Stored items
——

-- ==== Sys2Proof/Tests/Slice0.lean ====
section
/-! SUPPORT. The model's own tests: the checks of WellFormed, the decoding of written-out words, vectors of
spec/95_test_vectors.md (the section is named at each), one step each, and for every statement with hypotheses a witness that
meets them. -/

namespace Sys2Proof.Tests

open Machine Claims

/-! ## WellFormed refuses -/

theorem test_wf_refuses_generic_jrst_of_a_fast_word : (Instr.jrst false 0 0o500).wf = false := by decide
theorem test_wf_refuses_jrstAc_with_ac_zero : (Instr.jrstAc ⟨0, true, 2, 0o500⟩).wf = false := by decide
theorem test_wf_refuses_unlisted_of_a_named_opcode : (Instr.unlisted 0o200040000100).wf = false := by decide
theorem test_wf_refuses_unlisted_of_an_io_word : (Instr.unlisted 0o700000000000).wf = false := by decide
theorem test_wf_refuses_unlisted_of_a_gated_opcode : (Instr.unlisted 0o337040000200).wf = false := by decide
theorem test_wf_admits : (Instr.jrst true 0 0o500).wf ∧ (Instr.jrst false 2 0).wf ∧ (Instr.jrstAc ⟨4, false, 0, 0⟩).wf ∧
    (Instr.unlisted 0o350000000000).wf := by decide

/-! ## Decoding: words written out from 30_encoding.md R81, R82, R86 and R87 -/

/-- Every pair's word decodes to its instruction. -/
def decodes (l : List (Word × Instr)) : Bool := l.all fun p => decide (decode p.1 = p.2)

theorem test_decode_io : decodes
    [(0o700000000000, .blki ⟨0, false, 0, 0⟩), (0o700040000000, .datai ⟨0, false, 0, 0⟩),
     (0o700100000000, .blko ⟨0, false, 0, 0⟩), (0o700140000000, .datao ⟨0, false, 0, 0⟩),
     (0o700200000000, .cono ⟨0, false, 0, 0⟩), (0o700240000000, .coni ⟨0, false, 0, 0⟩),
     (0o700300000000, .consz ⟨0, false, 0, 0⟩), (0o700340000000, .conso ⟨0, false, 0, 0⟩),
     (0o777637000017, .cono ⟨0o177, true, 0o17, 0o17⟩)] = true := by decide

theorem test_decode_monitor_calls : decodes
    [(0o040000000000, .dotIot ⟨0, false, 0, 0⟩), (0o041040000001, .dotOpen ⟨1, false, 0, 1⟩),
     (0o042100000002, .dotOper ⟨2, false, 0, 2⟩), (0o043020000500, .dotCall ⟨0, true, 0, 0o500⟩),
     (0o044001000004, .dotUset ⟨0, false, 1, 4⟩), (0o045740000005, .dotBreak ⟨15, false, 0, 5⟩),
     (0o046000000006, .dotStatus ⟨0, false, 0, 6⟩), (0o047000777777, .dotAccess ⟨0, false, 0, 0o777777⟩),
     (0o104000000000, .jsys ⟨0, false, 0, 0⟩)] = true := by decide

theorem test_decode_muuo : decodes
    [(0o050000000001, .muuo050 ⟨0, false, 0, 1⟩), (0o051000000001, .muuo051 ⟨0, false, 0, 1⟩),
     (0o052000000001, .muuo052 ⟨0, false, 0, 1⟩), (0o053000000001, .muuo053 ⟨0, false, 0, 1⟩),
     (0o054000000001, .muuo054 ⟨0, false, 0, 1⟩), (0o055000000001, .muuo055 ⟨0, false, 0, 1⟩),
     (0o056000000001, .muuo056 ⟨0, false, 0, 1⟩), (0o057000000001, .muuo057 ⟨0, false, 0, 1⟩),
     (0o060000000001, .muuo060 ⟨0, false, 0, 1⟩), (0o061000000001, .muuo061 ⟨0, false, 0, 1⟩),
     (0o062000000001, .muuo062 ⟨0, false, 0, 1⟩), (0o063000000001, .muuo063 ⟨0, false, 0, 1⟩),
     (0o064000000001, .muuo064 ⟨0, false, 0, 1⟩), (0o065000000001, .muuo065 ⟨0, false, 0, 1⟩),
     (0o066000000001, .muuo066 ⟨0, false, 0, 1⟩), (0o067000000001, .muuo067 ⟨0, false, 0, 1⟩),
     (0o070000000001, .muuo070 ⟨0, false, 0, 1⟩), (0o071000000001, .muuo071 ⟨0, false, 0, 1⟩),
     (0o072000000001, .muuo072 ⟨0, false, 0, 1⟩), (0o073000000001, .muuo073 ⟨0, false, 0, 1⟩),
     (0o074000000001, .muuo074 ⟨0, false, 0, 1⟩), (0o075000000001, .muuo075 ⟨0, false, 0, 1⟩),
     (0o076000000001, .muuo076 ⟨0, false, 0, 1⟩), (0o077040000000, .muuo077 ⟨1, false, 0, 0⟩)] = true := by decide

theorem test_decode_unspecified : decodes
    [(0o102000000100, .xctri ⟨0, false, 0, 0o100⟩), (0o103000000000, .xctr ⟨0, false, 0, 0⟩),
     (0o250040000100, .exch ⟨1, false, 0, 0o100⟩), (0o000000000000, .unlisted 0), (0o037040000000, .unlisted 0o037040000000),
     (0o220000000000, .unlisted 0o220000000000)] = true := by decide

theorem test_decode_move : decodes
    [(0o200040000100, .move ⟨1, false, 0, 0o100⟩), (0o201042777777, .movei ⟨1, false, 2, 0o777777⟩),
     (0o202100000101, .movem ⟨2, false, 0, 0o101⟩), (0o203100000100, .moves ⟨2, false, 0, 0o100⟩),
     (0o210140000202, .movn ⟨3, false, 0, 0o202⟩), (0o211040000001, .movni ⟨1, false, 0, 1⟩),
     (0o212040000100, .movnm ⟨1, false, 0, 0o100⟩), (0o213000000100, .movns ⟨0, false, 0, 0o100⟩)] = true := by decide

theorem test_decode_add_sub : decodes
    [(0o270040000030, .add ⟨1, false, 0, 0o30⟩), (0o271040000003, .addi ⟨1, false, 0, 3⟩),
     (0o272040000200, .addm ⟨1, false, 0, 0o200⟩), (0o273040000200, .addb ⟨1, false, 0, 0o200⟩),
     (0o274040000753, .sub ⟨1, false, 0, 0o753⟩), (0o275040000001, .subi ⟨1, false, 0, 1⟩),
     (0o276040000200, .subm ⟨1, false, 0, 0o200⟩), (0o277040000200, .subb ⟨1, false, 0, 0o200⟩)] = true := by decide

theorem test_decode_jrst : decodes
    [(0o254000001234, .jrstFast 0o1234), (0o254020000500, .jrst true 0 0o500), (0o254002000000, .jrst false 2 0),
     (0o254200000000, .jrstAc ⟨4, false, 0, 0⟩), (0o254120000000, .jrstAc ⟨2, true, 0, 0⟩)] = true := by decide

theorem test_decode_jump : decodes
    [(0o320040000500, .jump ⟨1, false, 0, 0o500⟩), (0o321060000500, .jumpl ⟨1, true, 0, 0o500⟩),
     (0o322040000500, .jumpe ⟨1, false, 0, 0o500⟩), (0o323040000500, .jumple ⟨1, false, 0, 0o500⟩),
     (0o324040000500, .jumpa ⟨1, false, 0, 0o500⟩), (0o325040000500, .jumpge ⟨1, false, 0, 0o500⟩),
     (0o326040000500, .jumpn ⟨1, false, 0, 0o500⟩), (0o327040000500, .jumpg ⟨1, false, 0, 0o500⟩)] = true := by decide

theorem test_decode_skip : decodes
    [(0o330040000100, .skip ⟨1, false, 0, 0o100⟩), (0o331300000752, .skipl ⟨6, false, 0, 0o752⟩),
     (0o332000000000, .skipe ⟨0, false, 0, 0⟩), (0o333040000100, .skiple ⟨1, false, 0, 0o100⟩),
     (0o334040000200, .skipa ⟨1, false, 0, 0o200⟩), (0o335040000100, .skipge ⟨1, false, 0, 0o100⟩),
     (0o336040000100, .skipn ⟨1, false, 0, 0o100⟩), (0o337040000200, .skipg ⟨1, false, 0, 0o200⟩)] = true := by decide

theorem test_decode_rejects_a_37_bit_number : decodeNat (2 ^ 36) = .error .badWord ∧ decodeTableWord 36 (2 ^ 36) = none := by
  decide

theorem test_decode_table_word : decodeTableWord 36 0o200040000100 = some (.move ⟨1, false, 0, 0o100⟩) := by decide

/-! ## The selections of 95_test_vectors.md section 2.1 -/

/-- Both gates on. -/
def gatesOn : Config := ⟨.separate, true, true, [], []⟩

theorem test_dec_default_parameters :
    dec defaultConfig 0o000000000000 = .refuse 0 .unlisted ∧
    dec defaultConfig 0o040000000000 = .generic 0o040000000000 .none .muuo 0 .none ∧
    dec defaultConfig 0o254000001234 = .fastJump 0o254000001234 0o1234 ∧
    dec defaultConfig 0o254020000500 = .generic 0o254020000500 .none .jrst 0 .none ∧
    dec defaultConfig 0o274040000100 = .generic 0o274040000100 .acMem .sub 4 .ac ∧
    dec defaultConfig 0o331040000100 = .generic 0o331040000100 .mem .skip 1 .acNz ∧
    dec defaultConfig 0o203040000100 = .refuse 0o203040000100 .notAdmitted ∧
    dec defaultConfig 0o320040000000 = .refuse 0o320040000000 .notAdmitted ∧
    dec defaultConfig 0o704200000000 = .refuse 0o704200000000 .ioUnspecified ∧
    dec defaultConfig 0o777777777777 = .refuse 0o777777777777 .unlisted := by decide

theorem test_dec_gates_on :
    dec gatesOn 0o203040000100 = .generic 0o203040000100 .mem .pass 3 .self ∧
    dec gatesOn 0o332000000000 = .generic 0o332000000000 .mem .skip 2 .acNz := by decide

theorem test_codes_refused_and_taken :
    Sel.ofCodes ⟨0, 6, 0, 0, 0, 0, 0, 0⟩ = none ∧ Sel.ofCodes ⟨0, 5, 7, 7, 5, 5, 0, 0⟩ ≠ none ∧
    Sel.ofCodes ⟨3, 0, 0, 0, 0, 0, 0, 0⟩ = none ∧ Slot.ofCodes 3 ⟨0, 0, 0, 0, 0, 0, 0, 0⟩ = none := by decide

/-! ## One step of a small machine -/

/-- A running machine with both gates on: accumulators (⊥ where none is given), memory words each in an area of its own, PC. -/
def machine (pc : Addr) (fm : List (AcNum × Word)) (mem : List (Nat × Word)) : State :=
  serviceFm fm
    { State.resetUnwritten with
      pc := pc, started := true, config := gatesOn, mem := mem.map fun p => ⟨p.1, 0, [p.2]⟩, allocScript := [false] }

/-- The same with operand addresses below 16 aliased to the accumulators. -/
def aliased (s : State) : State := { s with config := ⟨.aliased, true, true, [], []⟩ }

/-- One step of the word `w` at PC. -/
def one (w : Nat) (s : State) : Result := step (s.withFetchWord 36 w)

/-- The next state's view, where there is one. -/
def view {α : Type} (r : Result) (f : State → α) : Option α :=
  match r with
  | .next s => some (f s)
  | .fault _ => none
  | .refused _ => none

/-- PC and accumulator 1 of the next state. -/
def pcAc1 (r : Result) : Option (Addr × Option Word) := view r fun s => (s.pc, s.fmAt 1)

/-- PC, accumulator 1 and the word at 0200 of the next state. -/
def pcAc1Mem (r : Result) : Option (Addr × Option Word × Option Word) := view r fun s => (s.pc, s.fmAt 1, s.memGet 0o200)

/-- The fault kind. -/
def faultOf (r : Result) : Option FaultKind :=
  match r with
  | .fault (.raised k _) => some k
  | .fault (.stuck _) => none
  | .next _ => none
  | .refused _ => none

/-- The refusal's reason. -/
def reasonOf (r : Result) : Option RefuseReason :=
  match r with
  | .refused (.declined k _) => some k
  | .refused _ => none
  | .next _ => none
  | .fault _ => none

/-! ### Section 2.3, MOVE family -/

theorem test_move : pcAc1 (one 0o200040000200 (machine 0o100 [] [(0o200, 0o123)])) = some (0o101, some 0o123) := by decide
theorem test_move_unmapped : faultOf (one 0o200040000200 (machine 0o100 [] [])) = some (.unmapped 0o200 .read) := by decide
theorem test_movei_index_wraps : pcAc1 (one 0o201042777777 (machine 0o100 [(2, 2)] [])) = some (0o101, some 1) := by decide
theorem test_movei_low_half_of_index :
    pcAc1 (one 0o201042000010 (machine 0o100 [(2, 0o777777000005)] [])) = some (0o101, some 0o15) := by decide
theorem test_movem_own_word :
    view (one 0o202040000100 (machine 0o100 [(1, 0o201100000007)] [])) (fun s => (s.pc, s.memGet 0o100, s.slotAt 0o100)) =
      some (0o101, some 0o201100000007, .stub) := by decide
theorem test_movem_undefined : faultOf (one 0o202040000300 (machine 0o100 [] [])) = some (.undefinedRegister 1) := by decide
theorem test_moves :
    view (one 0o203100000200 (machine 0o100 [] [(0o200, 5)])) (fun s => (s.fmAt 2, s.memGet 0o200, s.slotAt 0o200)) =
      some (some 5, some 5, .stub) := by decide
theorem test_movn_most_negative :
    pcAc1 (one 0o210040000200 (machine 0o100 [] [(0o200, 0o400000000000)])) = some (0o101, some 0o400000000000) := by decide
theorem test_movn_one :
    pcAc1 (one 0o210040000200 (machine 0o100 [] [(0o200, 1)])) = some (0o101, some 0o777777777777) := by decide
theorem test_movni : pcAc1 (one 0o211040777777 (machine 0o100 [] [])) = some (0o101, some 0o777777000001) := by decide
theorem test_movnm :
    pcAc1Mem (one 0o212040000200 (machine 0o100 [(1, 2)] [(0o200, 9)])) = some (0o101, some 2, some 0o777777777776) := by decide
theorem test_movns_ac_zero :
    view (one 0o213000000200 (machine 0o100 [] [(0o200, 3)])) (fun s => (s.fmAt 0, s.memGet 0o200)) =
      some (none, some 0o777777777775) := by decide

/-! ### Section 1 V1.3: three indirect levels -/

theorem test_indirect_chain :
    pcAc1 (one 0o201062002000 (machine 0o1000 [(2, 0o10), (3, 0o20)]
      [(0o2010, 0o000023003000), (0o3020, 0o000020004000), (0o4000, 0o000002005000)])) = some (0o1001, some 0o5010) := by decide

/-! ### Section 2.4, ADD and SUB families -/

theorem test_add_wraps :
    pcAc1 (one 0o270040000200 (machine 0o100 [(1, 0o777777777777)] [(0o200, 1)])) = some (0o101, some 0) := by decide
theorem test_add_undefined_before_unmapped :
    faultOf (one 0o270040000200 (machine 0o100 [] [])) = some (.undefinedRegister 1) := by decide
theorem test_addi_never_negative :
    pcAc1 (one 0o271040777777 (machine 0o100 [(1, 0)] [])) = some (0o101, some 0o777777) := by decide
theorem test_sub_borrows :
    pcAc1 (one 0o274040000200 (machine 0o100 [(1, 3)] [(0o200, 5)])) = some (0o101, some 0o777777777776) := by decide
theorem test_sub_overflow :
    pcAc1 (one 0o274040000200 (machine 0o100 [(1, 0o400000000000)] [(0o200, 1)])) = some (0o101, some 0o377777777777) := by
  decide
theorem test_addm :
    pcAc1Mem (one 0o272040000200 (machine 0o100 [(1, 2)] [(0o200, 3)])) = some (0o101, some 2, some 5) := by decide
theorem test_addb :
    pcAc1Mem (one 0o273040000200 (machine 0o100 [(1, 2)] [(0o200, 3)])) = some (0o101, some 5, some 5) := by decide
theorem test_subi : pcAc1 (one 0o275040000001 (machine 0o100 [(1, 0)] [])) = some (0o101, some 0o777777777777) := by decide
theorem test_subm :
    pcAc1Mem (one 0o276040000200 (machine 0o100 [(1, 5)] [(0o200, 3)])) = some (0o101, some 5, some 2) := by decide
theorem test_subb :
    pcAc1Mem (one 0o277040000200 (machine 0o100 [(1, 5)] [(0o200, 3)])) = some (0o101, some 2, some 2) := by decide
theorem test_addm_gate_off :
    reasonOf (one 0o272040000200 { machine 0o100 [(1, 2)] [(0o200, 3)] with config := defaultConfig }) =
      some (.instr .notAdmitted) := by decide

/-! ### Section 2.5, JUMP, SKIP and JRST -/

/-- Where the eight conditions of the table hold, as bits 7 (G) to 0 (never). -/
def conds (v : Word) : List Bool := [7, 6, 5, 4, 3, 2, 1, 0].map fun c => condHolds c v

theorem test_condition_table :
    conds 0 = [false, false, true, true, true, true, false, false] ∧
    conds 1 = [true, true, true, true, false, false, false, false] ∧
    conds 0o377777777777 = [true, true, true, true, false, false, false, false] ∧
    conds 0o400000000000 = [false, true, false, true, true, false, true, false] ∧
    conds 0o777777777777 = [false, true, false, true, true, false, true, false] := by decide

——

# INSTRUCTIONS FOR THE TASK
Among the records above, extract exactly the lines from the line with "dec defaultConfig 0o704200000000" to the line with "refusal's reason. -/", both lines included, and leave out the rest.

# RESPONSE TO THIS EXERCISE
    dec defaultConfig 0o704200000000 = .refuse 0o704200000000 .ioUnspecified ∧
    dec defaultConfig 0o777777777777 = .refuse 0o777777777777 .unlisted := by decide

theorem test_dec_gates_on :
    dec gatesOn 0o203040000100 = .generic 0o203040000100 .mem .pass 3 .self ∧
    dec gatesOn 0o332000000000 = .generic 0o332000000000 .mem .skip 2 .acNz := by decide

theorem test_codes_refused_and_taken :
    Sel.ofCodes ⟨0, 6, 0, 0, 0, 0, 0, 0⟩ = none ∧ Sel.ofCodes ⟨0, 5, 7, 7, 5, 5, 0, 0⟩ ≠ none ∧
    Sel.ofCodes ⟨3, 0, 0, 0, 0, 0, 0, 0⟩ = none ∧ Slot.ofCodes 3 ⟨0, 0, 0, 0, 0, 0, 0, 0⟩ = none := by decide

/-! ## One step of a small machine -/

/-- A running machine with both gates on: accumulators (⊥ where none is given), memory words each in an area of its own, PC. -/
def machine (pc : Addr) (fm : List (AcNum × Word)) (mem : List (Nat × Word)) : State :=
  serviceFm fm
    { State.resetUnwritten with
      pc := pc, started := true, config := gatesOn, mem := mem.map fun p => ⟨p.1, 0, [p.2]⟩, allocScript := [false] }

/-- The same with operand addresses below 16 aliased to the accumulators. -/
def aliased (s : State) : State := { s with config := ⟨.aliased, true, true, [], []⟩ }

/-- One step of the word `w` at PC. -/
def one (w : Nat) (s : State) : Result := step (s.withFetchWord 36 w)

/-- The next state's view, where there is one. -/
def view {α : Type} (r : Result) (f : State → α) : Option α :=
  match r with
  | .next s => some (f s)
  | .fault _ => none
  | .refused _ => none

/-- PC and accumulator 1 of the next state. -/
def pcAc1 (r : Result) : Option (Addr × Option Word) := view r fun s => (s.pc, s.fmAt 1)

/-- PC, accumulator 1 and the word at 0200 of the next state. -/
def pcAc1Mem (r : Result) : Option (Addr × Option Word × Option Word) := view r fun s => (s.pc, s.fmAt 1, s.memGet 0o200)

/-- The fault kind. -/
def faultOf (r : Result) : Option FaultKind :=
  match r with
  | .fault (.raised k _) => some k
  | .fault (.stuck _) => none
  | .next _ => none
  | .refused _ => none

/-- The refusal's reason. -/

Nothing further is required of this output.